#### Directions for this task
Every record below should be printed exactly as given.
** Opening Record extracts block **
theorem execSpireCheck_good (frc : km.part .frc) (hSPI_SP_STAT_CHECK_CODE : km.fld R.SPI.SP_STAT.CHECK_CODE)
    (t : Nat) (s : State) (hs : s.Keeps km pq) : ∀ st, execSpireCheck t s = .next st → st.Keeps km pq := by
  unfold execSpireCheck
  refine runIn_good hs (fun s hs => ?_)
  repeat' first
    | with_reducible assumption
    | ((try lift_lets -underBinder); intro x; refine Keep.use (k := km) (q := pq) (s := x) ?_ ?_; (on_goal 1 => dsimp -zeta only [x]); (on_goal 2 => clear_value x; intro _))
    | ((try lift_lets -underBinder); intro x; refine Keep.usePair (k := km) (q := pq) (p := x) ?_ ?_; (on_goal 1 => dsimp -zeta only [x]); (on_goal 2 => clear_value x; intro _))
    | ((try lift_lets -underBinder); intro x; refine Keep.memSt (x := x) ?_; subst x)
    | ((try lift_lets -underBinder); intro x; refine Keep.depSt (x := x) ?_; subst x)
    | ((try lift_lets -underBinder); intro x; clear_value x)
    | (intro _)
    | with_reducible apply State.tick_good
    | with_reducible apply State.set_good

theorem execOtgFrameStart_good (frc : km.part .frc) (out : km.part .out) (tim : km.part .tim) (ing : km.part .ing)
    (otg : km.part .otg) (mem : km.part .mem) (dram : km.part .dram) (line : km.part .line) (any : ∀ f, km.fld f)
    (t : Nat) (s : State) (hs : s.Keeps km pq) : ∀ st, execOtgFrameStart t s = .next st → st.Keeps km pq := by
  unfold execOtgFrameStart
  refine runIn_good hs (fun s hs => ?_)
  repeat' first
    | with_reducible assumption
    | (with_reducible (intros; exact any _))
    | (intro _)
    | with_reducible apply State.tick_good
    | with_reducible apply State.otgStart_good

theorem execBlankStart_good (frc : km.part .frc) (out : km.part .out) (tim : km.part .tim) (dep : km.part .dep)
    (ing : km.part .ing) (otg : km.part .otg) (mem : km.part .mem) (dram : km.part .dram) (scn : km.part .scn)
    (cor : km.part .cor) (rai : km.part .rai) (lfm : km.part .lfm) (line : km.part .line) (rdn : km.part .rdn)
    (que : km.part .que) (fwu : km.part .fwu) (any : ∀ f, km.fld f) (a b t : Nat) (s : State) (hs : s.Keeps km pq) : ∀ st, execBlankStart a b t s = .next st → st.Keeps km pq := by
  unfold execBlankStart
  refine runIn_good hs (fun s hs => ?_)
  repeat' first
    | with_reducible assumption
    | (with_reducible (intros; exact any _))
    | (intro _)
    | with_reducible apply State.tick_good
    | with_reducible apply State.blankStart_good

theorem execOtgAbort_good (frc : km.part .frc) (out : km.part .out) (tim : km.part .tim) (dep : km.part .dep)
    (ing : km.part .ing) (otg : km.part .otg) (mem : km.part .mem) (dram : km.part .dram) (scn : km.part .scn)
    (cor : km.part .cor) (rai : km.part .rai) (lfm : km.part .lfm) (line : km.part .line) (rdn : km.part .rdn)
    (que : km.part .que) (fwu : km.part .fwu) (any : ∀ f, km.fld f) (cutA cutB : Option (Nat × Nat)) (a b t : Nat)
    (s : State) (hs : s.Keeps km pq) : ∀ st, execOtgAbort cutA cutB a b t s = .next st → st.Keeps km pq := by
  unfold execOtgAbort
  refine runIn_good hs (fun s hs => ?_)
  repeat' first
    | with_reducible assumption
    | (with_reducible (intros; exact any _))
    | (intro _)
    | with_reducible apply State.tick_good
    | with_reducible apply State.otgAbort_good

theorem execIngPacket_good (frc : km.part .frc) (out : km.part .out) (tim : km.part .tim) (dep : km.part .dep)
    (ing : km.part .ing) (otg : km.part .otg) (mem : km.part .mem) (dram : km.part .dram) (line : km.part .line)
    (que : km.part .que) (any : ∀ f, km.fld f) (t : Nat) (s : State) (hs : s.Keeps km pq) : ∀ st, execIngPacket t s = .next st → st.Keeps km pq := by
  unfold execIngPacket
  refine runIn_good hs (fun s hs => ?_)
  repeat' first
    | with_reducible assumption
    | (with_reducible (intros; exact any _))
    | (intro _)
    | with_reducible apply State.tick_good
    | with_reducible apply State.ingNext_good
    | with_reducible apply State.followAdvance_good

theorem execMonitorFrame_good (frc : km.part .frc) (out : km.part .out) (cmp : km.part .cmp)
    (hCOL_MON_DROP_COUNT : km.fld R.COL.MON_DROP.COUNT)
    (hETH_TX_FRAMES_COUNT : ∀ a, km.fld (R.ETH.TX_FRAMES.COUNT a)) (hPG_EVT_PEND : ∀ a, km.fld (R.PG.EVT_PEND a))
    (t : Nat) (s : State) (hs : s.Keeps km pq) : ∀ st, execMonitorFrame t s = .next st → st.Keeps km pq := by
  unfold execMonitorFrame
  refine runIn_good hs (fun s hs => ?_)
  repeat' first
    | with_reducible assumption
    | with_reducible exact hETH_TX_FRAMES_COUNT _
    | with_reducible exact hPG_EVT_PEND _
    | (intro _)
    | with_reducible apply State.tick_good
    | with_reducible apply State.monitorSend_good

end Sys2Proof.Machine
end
** Closing Record extracts block **
#### Reply to the task
theorem execSpireCheck_good (frc : km.part .frc) (hSPI_SP_STAT_CHECK_CODE : km.fld R.SPI.SP_STAT.CHECK_CODE)
    (t : Nat) (s : State) (hs : s.Keeps km pq) : ∀ st, execSpireCheck t s = .next st → st.Keeps km pq := by
  unfold execSpireCheck
  refine runIn_good hs (fun s hs => ?_)
  repeat' first
    | with_reducible assumption
    | ((try lift_lets -underBinder); intro x; refine Keep.use (k := km) (q := pq) (s := x) ?_ ?_; (on_goal 1 => dsimp -zeta only [x]); (on_goal 2 => clear_value x; intro _))
    | ((try lift_lets -underBinder); intro x; refine Keep.usePair (k := km) (q := pq) (p := x) ?_ ?_; (on_goal 1 => dsimp -zeta only [x]); (on_goal 2 => clear_value x; intro _))
    | ((try lift_lets -underBinder); intro x; refine Keep.memSt (x := x) ?_; subst x)
    | ((try lift_lets -underBinder); intro x; refine Keep.depSt (x := x) ?_; subst x)
    | ((try lift_lets -underBinder); intro x; clear_value x)
    | (intro _)
    | with_reducible apply State.tick_good
    | with_reducible apply State.set_good

theorem execOtgFrameStart_good (frc : km.part .frc) (out : km.part .out) (tim : km.part .tim) (ing : km.part .ing)
    (otg : km.part .otg) (mem : km.part .mem) (dram : km.part .dram) (line : km.part .line) (any : ∀ f, km.fld f)
    (t : Nat) (s : State) (hs : s.Keeps km pq) : ∀ st, execOtgFrameStart t s = .next st → st.Keeps km pq := by
  unfold execOtgFrameStart
  refine runIn_good hs (fun s hs => ?_)
  repeat' first
    | with_reducible assumption
    | (with_reducible (intros; exact any _))
    | (intro _)
    | with_reducible apply State.tick_good
    | with_reducible apply State.otgStart_good

theorem execBlankStart_good (frc : km.part .frc) (out : km.part .out) (tim : km.part .tim) (dep : km.part .dep)
    (ing : km.part .ing) (otg : km.part .otg) (mem : km.part .mem) (dram : km.part .dram) (scn : km.part .scn)
    (cor : km.part .cor) (rai : km.part .rai) (lfm : km.part .lfm) (line : km.part .line) (rdn : km.part .rdn)
    (que : km.part .que) (fwu : km.part .fwu) (any : ∀ f, km.fld f) (a b t : Nat) (s : State) (hs : s.Keeps km pq) : ∀ st, execBlankStart a b t s = .next st → st.Keeps km pq := by
  unfold execBlankStart
  refine runIn_good hs (fun s hs => ?_)
  repeat' first
    | with_reducible assumption
    | (with_reducible (intros; exact any _))
    | (intro _)
    | with_reducible apply State.tick_good
    | with_reducible apply State.blankStart_good

theorem execOtgAbort_good (frc : km.part .frc) (out : km.part .out) (tim : km.part .tim) (dep : km.part .dep)
    (ing : km.part .ing) (otg : km.part .otg) (mem : km.part .mem) (dram : km.part .dram) (scn : km.part .scn)
    (cor : km.part .cor) (rai : km.part .rai) (lfm : km.part .lfm) (line : km.part .line) (rdn : km.part .rdn)
    (que : km.part .que) (fwu : km.part .fwu) (any : ∀ f, km.fld f) (cutA cutB : Option (Nat × Nat)) (a b t : Nat)
    (s : State) (hs : s.Keeps km pq) : ∀ st, execOtgAbort cutA cutB a b t s = .next st → st.Keeps km pq := by
  unfold execOtgAbort
  refine runIn_good hs (fun s hs => ?_)
  repeat' first
    | with_reducible assumption
    | (with_reducible (intros; exact any _))
    | (intro _)
    | with_reducible apply State.tick_good
    | with_reducible apply State.otgAbort_good

theorem execIngPacket_good (frc : km.part .frc) (out : km.part .out) (tim : km.part .tim) (dep : km.part .dep)
    (ing : km.part .ing) (otg : km.part .otg) (mem : km.part .mem) (dram : km.part .dram) (line : km.part .line)
    (que : km.part .que) (any : ∀ f, km.fld f) (t : Nat) (s : State) (hs : s.Keeps km pq) : ∀ st, execIngPacket t s = .next st → st.Keeps km pq := by
  unfold execIngPacket
  refine runIn_good hs (fun s hs => ?_)
  repeat' first
    | with_reducible assumption
    | (with_reducible (intros; exact any _))
    | (intro _)
    | with_reducible apply State.tick_good
    | with_reducible apply State.ingNext_good
    | with_reducible apply State.followAdvance_good

theorem execMonitorFrame_good (frc : km.part .frc) (out : km.part .out) (cmp : km.part .cmp)
    (hCOL_MON_DROP_COUNT : km.fld R.COL.MON_DROP.COUNT)
    (hETH_TX_FRAMES_COUNT : ∀ a, km.fld (R.ETH.TX_FRAMES.COUNT a)) (hPG_EVT_PEND : ∀ a, km.fld (R.PG.EVT_PEND a))
    (t : Nat) (s : State) (hs : s.Keeps km pq) : ∀ st, execMonitorFrame t s = .next st → st.Keeps km pq := by
  unfold execMonitorFrame
  refine runIn_good hs (fun s hs => ?_)
  repeat' first
    | with_reducible assumption
    | with_reducible exact hETH_TX_FRAMES_COUNT _
    | with_reducible exact hPG_EVT_PEND _
    | (intro _)
    | with_reducible apply State.tick_good
    | with_reducible apply State.monitorSend_good

end Sys2Proof.Machine
end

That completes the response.